[Stored items]
○ ○ ○ ○
-- ==== Sys2Proof/Tests/Slice0.lean ====
section
/-! SUPPORT. Tests: ill-formed terms that WellFormed refuses, words written out from the spec's encoding,
one or two steps per transaction with the expected values of `spec/95_test_vectors.md`, and a witness
for the hypotheses of each statement. Every expected value is the spec's own; its vector is named. -/

namespace Sys2Proof.Tests

open Sys2Proof.Machine

/-- A view of the next state of an outcome. -/
def after {α : Type} (o : Host.Outcome State Fault Refusal) (f : State → α) : Option α :=
  match o with
  | .next t => some (f t)
  | .fault _ => none
  | .refused _ => none

/-! ### WellFormed refuses -/

theorem test_wf_in_mapped : WellFormed (.inOther 1) = false ∧ WellFormed (.inOther 3) = false := by decide
theorem test_wf_in_unmapped : WellFormed (.inOther 0) = true ∧ WellFormed (.inOther 4) = true := by decide
theorem test_wf_out_mapped : WellFormed (.outOther 2 0) = false ∧ WellFormed (.outOther 5 0) = false := by
  decide
theorem test_wf_out_unmapped : WellFormed (.outOther 1 0) = true ∧ WellFormed (.outOther 6 0) = true := by
  decide
theorem test_wf_keyup_code : WellFormed (.keyupOther 7) = false ∧ WellFormed (.keyupOther 8) = true := by
  decide
theorem test_wf_keydown_code : WellFormed (.keydownOther 0) = false ∧ WellFormed (.keydownOther 0xFF) = true := by
  decide

/-! ### Decoding: words written out from R80 (class, sel, data), vectors V6.1 to V6.24 -/

theorem test_decode_in : decode 0b0000_00000001_00000000#20 = .ok .in1 ∧
    decode 0b0000_00000010_00000000#20 = .ok .in2 ∧ decode 0b0000_00000011_00000000#20 = .ok .in3 ∧
    decode 0b0000_00000100_00000000#20 = .ok (.inOther 4) ∧
    decode 0b0000_11111111_00000000#20 = .ok (.inOther 0xFF) := by decide
theorem test_decode_in_dont_care : decode 0b0000_00000001_11111111#20 = .ok .in1 := by decide
theorem test_decode_out : decode 0b0001_00000010_11111111#20 = .ok (.out2 0xFF) ∧
    decode 0b0001_00000011_01010101#20 = .ok (.out3 0x55) ∧
    decode 0b0001_00000100_10101010#20 = .ok (.out4 0xAA) ∧
    decode 0b0001_00000101_00000000#20 = .ok (.out5 0x00) ∧
    decode 0b0001_00000001_00000000#20 = .ok (.outOther 1 0) ∧
    decode 0b0001_00000110_00000000#20 = .ok (.outOther 6 0) := by decide
theorem test_decode_keyup : decode 0b0010_00000000_00000000#20 = .ok .keyupCoin ∧
    decode 0b0010_00000001_00000000#20 = .ok .keyupPlayer2Start ∧
    decode 0b0010_00000010_00000000#20 = .ok .keyupPlayer1Start ∧
    decode 0b0010_00000011_00000000#20 = .ok .keyupTilt ∧
    decode 0b0010_00000100_00000000#20 = .ok .keyupFire ∧
    decode 0b0010_00000101_00000000#20 = .ok .keyupLeft ∧
    decode 0b0010_00000110_00000000#20 = .ok .keyupRight ∧
    decode 0b0010_00000111_00000000#20 = .ok .keyupQuit ∧
    decode 0b0010_00001000_00000000#20 = .ok (.keyupOther 8) := by decide
theorem test_decode_keydown : decode 0b0011_00000000_00000000#20 = .ok .keydownCoin ∧
    decode 0b0011_00000001_00000000#20 = .ok .keydownPlayer2Start ∧
    decode 0b0011_00000010_00000000#20 = .ok .keydownPlayer1Start ∧
    decode 0b0011_00000011_00000000#20 = .ok .keydownTilt ∧
    decode 0b0011_00000100_00000000#20 = .ok .keydownFire ∧
    decode 0b0011_00000101_00000000#20 = .ok .keydownLeft ∧
    decode 0b0011_00000110_00000000#20 = .ok .keydownRight ∧
    decode 0b0011_00000111_10101010#20 = .ok .keydownQuit ∧
    decode 0b0011_11111111_00000000#20 = .ok (.keydownOther 0xFF) := by decide
theorem test_decode_poll : decode 0b0100_00000000_00000000#20 = .ok .poll ∧
    decode 0b0100_10101011_11001101#20 = .ok .poll := by decide
theorem test_decode_reserved : decode 0b0101_00000000_00000000#20 = .error (.reservedClass 5) ∧
    decode 0b1111_11111111_11111111#20 = .error (.reservedClass 15) := by decide
theorem test_encode_words : encode (.out4 0xCD) = 0x104CD ∧ encode .keydownQuit = 0x30700 ∧
    encode (.outOther 6 0xFF) = 0x106FF ∧ encode .poll = 0x40000 ∧ encode .in3 = 0x00300 := by decide
theorem test_table_word : decodeTableWord 24 0x1040F = some (.out4 0x0F) ∧
    decodeTableWord 24 0x50000 = none ∧ decodeTableWord 24 0x100000 = none := by decide

/-! ### The shift register: R112 table, V1.9, V1.17, V1.20, V1.23 -/

/-- `shiftHigh = 0xAB`, `shiftLow = 0xCD`, offset 3. -/
def shiftState : State :=
  { State.reset with shiftHigh := 0xAB, shiftLow := 0xCD, shiftOffset := 3 }

theorem test_in3 : after (exec .in3 shiftState) State.out = some [.reply 0x5E] := by decide
theorem test_in3_ends : after (exec .in3 { shiftState with shiftOffset := 0 }) State.out = some [.reply 0xAB] ∧
    after (exec .in3 { shiftState with shiftOffset := 7 }) State.out = some [.reply 0xE6] := by decide
theorem test_out2 : after (exec (.out2 0x0D) State.reset) State.shiftOffset = some 5 ∧
    after (exec (.out2 0x08) shiftState) State.shiftOffset = some 0 := by decide
theorem test_out4 : after (exec (.out4 0xCD) { shiftState with shiftLow := 0x11 })
    (fun t => (t.shiftHigh, t.shiftLow, t.shiftOffset)) = some (0xCD, 0xAB, 3) := by decide
theorem test_shift_program : after (execAll [.out4 0x12, .out4 0x34, .out4 0x56, .out2 0x04, .in3] State.reset)
    State.out = some [.reply 0x63] := by decide

/-! ### The input port latch: V2.1 to V2.31 -/

/-- Both input ports, as a pair. -/
def ports (s : State) : Byte × Byte := (s.inputPort1, s.inputPort2)

/-- The all-ones ports of V2.11 to V2.20. -/
def fullPorts : State := { State.reset with inputPort1 := 0xFF, inputPort2 := 0xFF }

theorem test_in1 : after (exec .in1 { State.reset with inputPort1 := 0x21 })
    (fun t => (t.out, t.inputPort1)) = some ([.reply 0x21], 0x21) := by decide
theorem test_in2 : after (exec .in2 { State.reset with inputPort2 := 0x14 })
    (fun t => (t.out, t.inputPort2)) = some ([.reply 0x14], 0x14) := by decide
theorem test_in_other : after (exec (.inOther 4) fullPorts) State.out = some [.reply 0x00] ∧
    after (exec (.inOther 0) fullPorts) State.out = some [.reply 0x00] := by decide
theorem test_keydown_coin : after (exec .keydownCoin State.reset) ports = some (0x01, 0x00) := by decide
theorem test_keydown_player2 : after (exec .keydownPlayer2Start State.reset) ports = some (0x02, 0x00) := by
  decide
theorem test_keydown_player1 : after (exec .keydownPlayer1Start State.reset) ports = some (0x04, 0x00) := by
  decide
theorem test_keydown_tilt : after (exec .keydownTilt State.reset) ports = some (0x00, 0x04) := by decide
theorem test_keydown_fire : after (exec .keydownFire { State.reset with inputPort1 := 0x01, inputPort2 := 0x04 })
    ports = some (0x11, 0x14) := by decide
theorem test_keydown_left : after (exec .keydownLeft State.reset) ports = some (0x20, 0x20) := by decide
theorem test_keydown_right : after (exec .keydownRight State.reset) ports = some (0x40, 0x40) := by decide
theorem test_keydown_quit : after (exec .keydownQuit State.reset) (fun t => (ports t, t.run)) =
    some ((0x00, 0x00), .stopped) := by decide
theorem test_keydown_other : after (exec (.keydownOther 0x2A) State.reset) id = some State.reset := by decide
theorem test_keyup_coin : after (exec .keyupCoin fullPorts) ports = some (0xFE, 0xFF) := by decide
theorem test_keyup_player2 : after (exec .keyupPlayer2Start fullPorts) ports = some (0xFD, 0xFF) := by decide
theorem test_keyup_player1 : after (exec .keyupPlayer1Start fullPorts) ports = some (0xFB, 0xFF) := by decide
theorem test_keyup_tilt : after (exec .keyupTilt fullPorts) ports = some (0xFF, 0xFB) := by decide
theorem test_keyup_fire : after (exec .keyupFire fullPorts) ports = some (0xEF, 0xEF) := by decide
theorem test_keyup_left : after (exec .keyupLeft fullPorts) ports = some (0xDF, 0xDF) := by decide
theorem test_keyup_right : after (exec .keyupRight fullPorts) ports = some (0xBF, 0xBF) := by decide
theorem test_keyup_quit : after (exec .keyupQuit fullPorts) id = some fullPorts := by decide
theorem test_keyup_other : after (exec (.keyupOther 0xFF) fullPorts) id = some fullPorts := by decide
/-- V2.22: only the undriven bits take the switch parameters. -/
theorem test_reset_switches : ports (State.resetWith
    { Params.nominal with port1SwitchDefault := 0xFF, port2SwitchDefault := 0xFF } .quiet) = (0x88, 0x8B) := by
  decide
○ ○ ○ ○
What you have to do: Where a line above holds the string "decodeTableWord", show that line.

Answer to this exercise:
theorem test_table_word : decodeTableWord 24 0x1040F = some (.out4 0x0F) ∧
    decodeTableWord 24 0x50000 = none ∧ decodeTableWord 24 0x100000 = none := by decide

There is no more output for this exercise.